Are you in the market for a diamond? Probably not, considering the recent downturn in diamond sales. Sales of diamonds- and other luxury goods- have declined over the last year or so as a result of the economic downturn.
Engagement rings are still selling, but not as many people are purchasing “Christmas diamonds” and high-end gemstones. Americans, at least, must know what I mean by “Christmas Diamonds”- these are the diamond earrings and pendants they advertise every year just before Christmas. The designs change slightly over time (the “Journey” pendant, the “Circle” pendant, the “Heart” pendant… and so on…) but the advertising message is the same: buy your wife/girlfriend/daughter the latest trendy diamond jewelry, and she’ll love you even more over the holidays. She’s also more likely to give you a big smooch under the mistletoe. By the way, does anyone else hate those “Every Kiss Begins with Kay” ads? The jingle makes my skin crawl, personally.

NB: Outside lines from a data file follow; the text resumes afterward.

/-- Word w of entry e of the saved copy table: every copy whose completion has not been signalled. -/
def copyWord (x : Agent) (e w : Nat) (free : Word) : Word :=
  match x.cp.table[e]?, w with
  | none, 0 => 0
  | some r, 0 => BitVec.ofNat 64 (2 ^ 63 + r.cmd.strand % 8 * 2 ^ 60 + r.cmd.fn.toNat * 2 ^ 54 + r.cmd.dn.tag.toNat * 2 ^ 42 + resumeOff r % 2 ^ 40)
  | some r, 1 => BitVec.ofNat 64 (cpBytes r.cmd % 2 ^ 40)
  | _, _ => free

/-- Word w of saved open-call entry e. -/
def callWord (x : Agent) (e w : Nat) (free : Word) : Word :=
  match x.calls[e]?, w with
  | none, 0 => 0
  | some c, 0 => BitVec.ofNat 64 (c.seq.toNat * 2 ^ 32 + c.group % 2 ^ 9 * 2 ^ 23 + (c.len - c.given) % 2 ^ 21 * 4 + (if c.res.isSome then 2 else 0) + 1)
  | _, _ => free

/-- A word of the LS section: all of LS, or the pinned bytes and 0 outside them. -/
def lsWord (s : State) (a off : Nat) (lsall : Bool) : Word :=
  BitVec.ofNat 64 (leNat ((List.range 8).map (fun i => if lsall || inRanges (pinned s a) (off + i) then readByte s.mem (keyLs a (off + i)) else 0)))

/-- The word at an offset of the record of tile a. Internal words are free values, numbered from n. -/
def recordWord (s : State) (a : Nat) (lsall : Bool) (n off : Nat) : Word :=
  let x := agentAt s a
  let free := Config.freeWord (n + off / 8)
  if 0x8000 ≤ off ∧ off < 0x18000 then copyWord x ((off - 0x8000) / 64) (off / 8 % 8) free
  else if 0x18000 ≤ off ∧ off < 0x18100 then callWord x ((off - 0x18000) / 32) (off / 8 % 4) free
  else if 0x135000 ≤ off ∧ off < 0x140000 then 0
  else if 0x140000 ≤ off ∧ off < 0x440000 then lsWord s a (off - 0x140000) lsall
  else if 0x440000 ≤ off then readWord s.mem (keyVault a (off - 0x440000))
  else free

/-- The bytes of a record. -/
def recordBytes (s : State) (a : Nat) (lsall vlt : Bool) (n : Nat) : List Byte :=
  (List.range (recordStride vlt / 8)).flatMap (fun i => natBytes 8 (recordWord s a lsall n (8 * i)).toNat)

/-- The mapped names of a region, ascending. -/
def regionNames (s : State) (region : Word) : List Nat := (List.range 9216).filter (fun n => inRegion region n && (physOfName s n).isSome)

/-- A tile still holds what a PREEMPTED context left on it. -/
def stillHeld (s : State) (c a : Nat) : Bool := (taskOf s a).all (fun t => t.tag.cx.toNat == c)

/-! ### The header (R371) -/

/-- Code of a task's state in the task list (log 24). -/
def taskCode : TaskSt → Nat
  | .waiting => 0
  | .queued => 1
  | .placing => 2
  | .prefetch => 3
  | .running => 4
  | .preempted => 5
  | .done => 6
  | .failed => 7
  | .cancelled => 8
  | .killed => 9

/-- The 16 words of a tracked task in the task list: record copy, state, ORIGIN (log 24). -/
def taskWords (t : Task) : List Word := t.record ++ [BitVec.ofNat 64 (taskCode t.st), BitVec.ofNat 64 t.origin, 0, 0, 0, 0, 0, 0]

/-- Words 8 onward of the header: 64 tasks of 16 words. -/
def headerTail (s : State) (c : Nat) : List Word :=
  let w := (tasksOf s c).flatMap taskWords
  w ++ List.replicate (8184 - w.length) 0

/-- The bytes that words make. -/
def wordsOf (l : List Word) : List Byte := l.flatMap (fun w => natBytes 8 w.toNat)

/-- The 64 KiB header. -/
def saveHeader (s : State) (c tiles : Nat) (lsall vlt : Bool) (meas : BitVec 256) : List Byte :=
  let w0 := BitVec.ofNat 64 (0x5A4EC0DE * 2 ^ 32 + 2 ^ 24 + c * 2 ^ 18 + (ctxAt s c).inc.toNat * 2 ^ 6 + (if vlt then 2 ^ 5 else 0) + (if lsall then 2 ^ 4 else 0))
  let first : List Word := [w0, ctxWord s c 2, BitVec.ofNat 64 tiles]
  let tail := headerTail s c
  let crc := crc32c (wordsOf (first ++ tail))
  wordsOf (first ++ [BitVec.ofNat 64 (crc * 2 ^ 32)]) ++ natBytes 32 meas.toNat ++ wordsOf tail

As a result of the downturn in “Christmas” and other diamonds, many small diamond companies have gone bankrupt in recent months. De Beers, the largest diamond producer in the world, is surviving- barely- by drastically scaling back production, laying off a large percentage of their staff, and holding out with loans and their large amount of capital. If De Beers manages to weather the current economic storm, which they almost certainly will, they will emerge with an even greater hold on the diamond market. They are certain to take over the voids left by the bankruptcy of smaller companies. Actually, diamond sales are looking better than they did earlier in the year, so perhaps relief for De Beers is just around the corner.

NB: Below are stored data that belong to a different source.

-- ==== Sys2Proof/Certificates/Slice0/Obligations.lean ====
section
/-!
DEFINITION. The statements that the provers settle, and the vocabulary they are written in. Where a statement says that exec of an instruction is
`.next (retire t .next)`, the instruction has had its effect, the state with it is t, and the PC moves on.
-/

namespace Sys2Proof.Spec

open Sys2Proof.Machine

/-! ### Operands -/

/-- Source fields read one after another, in the order of 01 R24: their values, and the state after the pops of ports among them. -/
def readsAll : List Reg → State → List Word → State → Prop
  | [], s, vs, t => vs = [] ∧ t = s
  | r :: rs, s, vs, t => ∃ v ws u, readReg r s = .ok (v, u) ∧ readsAll rs u ws t ∧ vs = v :: ws

/-- The field names a general register and no queue port (01 R22). -/
abbrev isG (r : Reg) : Prop := r.toNat < 56

/-- An instruction that computes one value and writes it to D: guard, D, sources, and the value from the strand and the sources. -/
structure ScalarForm where
  g : Guard
  d : Reg
  srcs : List Reg
  f : Strand → List Word → Word

/-- Where the guard lets the instruction execute, D can take a value and the sources give theirs, the instruction retires with f of them in D. -/
def computes (i : Instr) (x : ScalarForm) : Prop :=
  ∀ s s0 s1 t vs, executes (cur s) x.g = true → checkDst x.d s = .ok ((), s0) → readsAll x.srcs s0 vs s1 → writeReg x.d (x.f (cur s) vs) s1 = .ok ((), t) →
    exec i s = .next (retire t .next)

/-- With general registers only, the value goes to D's register. -/
def computesG (i : Instr) (x : ScalarForm) : Prop :=
  isG x.d → (∀ r ∈ x.srcs, isG r) → ∀ s, executes (cur s) x.g = true →
    exec i s = .next (retire (setCurReg s x.d.toNat (x.f (cur s) (x.srcs.map (fun r => curReg s r.toNat)))) .next)

/-! ### Integer arithmetic (04 R105 to R110) -/

/-- A function of two operands at the width W32 chooses, its result extended by UNS (R105). -/
def binary (w u : BitVec 1) (f : (n : Nat) → BitVec n → BitVec n → BitVec n) : List Word → Word
  | [x, y] =>
    if w = 1 then
      let r := f 32 (x.setWidth 32) (y.setWidth 32)
      if u = 1 then r.setWidth 64 else r.signExtend 64
    else f 64 x y
  | _ => 0

/-- The same with one operand. -/
def unary (w u : BitVec 1) (f : (n : Nat) → BitVec n → BitVec n) : List Word → Word
  | [x] => binary w u (fun n a _ => f n a) [x, x]
  | _ => 0

/-- The immediate form: 64 bits, signed operands, b the immediate (R109). -/
def withImm (b : Word) (f : (n : Nat) → BitVec n → BitVec n → BitVec n) : List Word → Word
  | [x] => f 64 x b
  | _ => 0

def mulhOp (u : BitVec 1) (n : Nat) (a b : BitVec n) : BitVec n :=
  if u = 1 then BitVec.ofNat n (a.toNat * b.toNat / 2 ^ n) else BitVec.ofInt n (a.toInt * b.toInt / 2 ^ n)
/-- R107: all ones for b = 0, otherwise rounded toward zero; the one signed overflow wraps to itself. -/
def divOp (u : BitVec 1) (n : Nat) (a b : BitVec n) : BitVec n :=
  if b = 0 then BitVec.allOnes n else if u = 1 then BitVec.ofNat n (a.toNat / b.toNat) else BitVec.ofInt n (a.toInt.tdiv b.toInt)
/-- R107: a for b = 0, otherwise a - b × quotient. -/
def remOp (u : BitVec 1) (n : Nat) (a b : BitVec n) : BitVec n :=
  if b = 0 then a else if u = 1 then BitVec.ofNat n (a.toNat % b.toNat) else BitVec.ofInt n (a.toInt - b.toInt * a.toInt.tdiv b.toInt)
def minOp (u : BitVec 1) (n : Nat) (a b : BitVec n) : BitVec n :=
  if u = 1 then (if a.toNat ≤ b.toNat then a else b) else if a.toInt ≤ b.toInt then a else b
def maxOp (u : BitVec 1) (n : Nat) (a b : BitVec n) : BitVec n :=
  if u = 1 then (if b.toNat ≤ a.toNat then a else b) else if b.toInt ≤ a.toInt then a else b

Unless, of course, everyone starts purchasing what is bound to be the “Christmas diamond” of the decade: a diamond made from a lock of Michael Jackson’s hair. Seriously. A company called LifeGem has acquired a lock of Jackson’s hair and will be putting some of MJ’s carbon into artificially-made diamonds. Apparently, LifeGem’s Beethoven diamonds sold well. I wonder how much the MJ diamonds will go for? I wonder what colors they will come in? I wonder how long it will be before MJ’s family lawyer tries to file a case against LifeGem? Intriguing.

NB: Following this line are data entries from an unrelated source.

@[simp] theorem keepWord_env (s : State) (w : Word) : (keepWord s w).env = s.env := rfl
@[simp] theorem keepWord_mem (s : State) (w : Word) : (keepWord s w).mem = s.mem := rfl
@[simp] theorem keepWord_net (s : State) (w : Word) : (keepWord s w).net = s.net := rfl
@[simp] theorem keepWord_light (s : State) (w : Word) : (keepWord s w).light = s.light := rfl
@[simp] theorem keepWord_os (s : State) (w : Word) : (keepWord s w).os = s.os := rfl
@[simp] theorem keepWord_rel (s : State) (w : Word) : (keepWord s w).rel = s.rel := rfl
@[simp] theorem keepWord_boot (s : State) (w : Word) : (keepWord s w).boot = s.boot := rfl
@[simp] theorem keepWord_trust (s : State) (w : Word) : (keepWord s w).trust = s.trust := rfl

@[simp] theorem modGroup_env (s : State) (g : Nat) (f : Group → Group) : (modGroup s g f).env = s.env := rfl
@[simp] theorem modGroup_mem (s : State) (g : Nat) (f : Group → Group) : (modGroup s g f).mem = s.mem := rfl
@[simp] theorem modGroup_agents (s : State) (g : Nat) (f : Group → Group) : (modGroup s g f).agents = s.agents := rfl
@[simp] theorem modGroup_net (s : State) (g : Nat) (f : Group → Group) : (modGroup s g f).net = s.net := rfl
@[simp] theorem modGroup_os (s : State) (g : Nat) (f : Group → Group) : (modGroup s g f).os = s.os := rfl
@[simp] theorem modGroup_rel (s : State) (g : Nat) (f : Group → Group) : (modGroup s g f).rel = s.rel := rfl
@[simp] theorem modGroup_boot (s : State) (g : Nat) (f : Group → Group) : (modGroup s g f).boot = s.boot := rfl
@[simp] theorem modGroup_trust (s : State) (g : Nat) (f : Group → Group) : (modGroup s g f).trust = s.trust := rfl

@[simp] theorem dropBeaconWalks_env (s : State) (g : Nat) : (dropBeaconWalks s g).env = s.env := rfl
@[simp] theorem dropBeaconWalks_mem (s : State) (g : Nat) : (dropBeaconWalks s g).mem = s.mem := rfl
@[simp] theorem dropBeaconWalks_agents (s : State) (g : Nat) : (dropBeaconWalks s g).agents = s.agents := rfl
@[simp] theorem dropBeaconWalks_light (s : State) (g : Nat) : (dropBeaconWalks s g).light = s.light := rfl
@[simp] theorem dropBeaconWalks_os (s : State) (g : Nat) : (dropBeaconWalks s g).os = s.os := rfl
@[simp] theorem dropBeaconWalks_rel (s : State) (g : Nat) : (dropBeaconWalks s g).rel = s.rel := rfl
@[simp] theorem dropBeaconWalks_boot (s : State) (g : Nat) : (dropBeaconWalks s g).boot = s.boot := rfl
@[simp] theorem dropBeaconWalks_trust (s : State) (g : Nat) : (dropBeaconWalks s g).trust = s.trust := rfl

@[simp] theorem postBeacon_env (s : State) (g kind cause detail : Nat) (addr info : Word) (seq : Nat) : (postBeacon s g kind cause detail addr info seq).env = s.env := rfl
@[simp] theorem postBeacon_mem (s : State) (g kind cause detail : Nat) (addr info : Word) (seq : Nat) : (postBeacon s g kind cause detail addr info seq).mem = s.mem := rfl
@[simp] theorem postBeacon_agents (s : State) (g kind cause detail : Nat) (addr info : Word) (seq : Nat) : (postBeacon s g kind cause detail addr info seq).agents = s.agents := rfl
@[simp] theorem postBeacon_net (s : State) (g kind cause detail : Nat) (addr info : Word) (seq : Nat) : (postBeacon s g kind cause detail addr info seq).net = s.net := rfl
@[simp] theorem postBeacon_light (s : State) (g kind cause detail : Nat) (addr info : Word) (seq : Nat) : (postBeacon s g kind cause detail addr info seq).light = s.light := rfl
@[simp] theorem postBeacon_os (s : State) (g kind cause detail : Nat) (addr info : Word) (seq : Nat) : (postBeacon s g kind cause detail addr info seq).os = s.os := rfl
@[simp] theorem postBeacon_boot (s : State) (g kind cause detail : Nat) (addr info : Word) (seq : Nat) : (postBeacon s g kind cause detail addr info seq).boot = s.boot := rfl
@[simp] theorem postBeacon_trust (s : State) (g kind cause detail : Nat) (addr info : Word) (seq : Nat) : (postBeacon s g kind cause detail addr info seq).trust = s.trust := rfl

As a reminder, a couple of years ago I wrote an article for Skepchick about LifeGem. For more on the company, you can also check out their website. Apparently, you can even turn Fido into a diamond keepsake.
And now, a challenge: what’s your best plot for the MJ LifeGem “Christmas Diamond” commercial? Think “Every Kiss Begins with Kay” with a twist. Maybe: “Every Kiss Begins with MJ?” I look forward to your responses!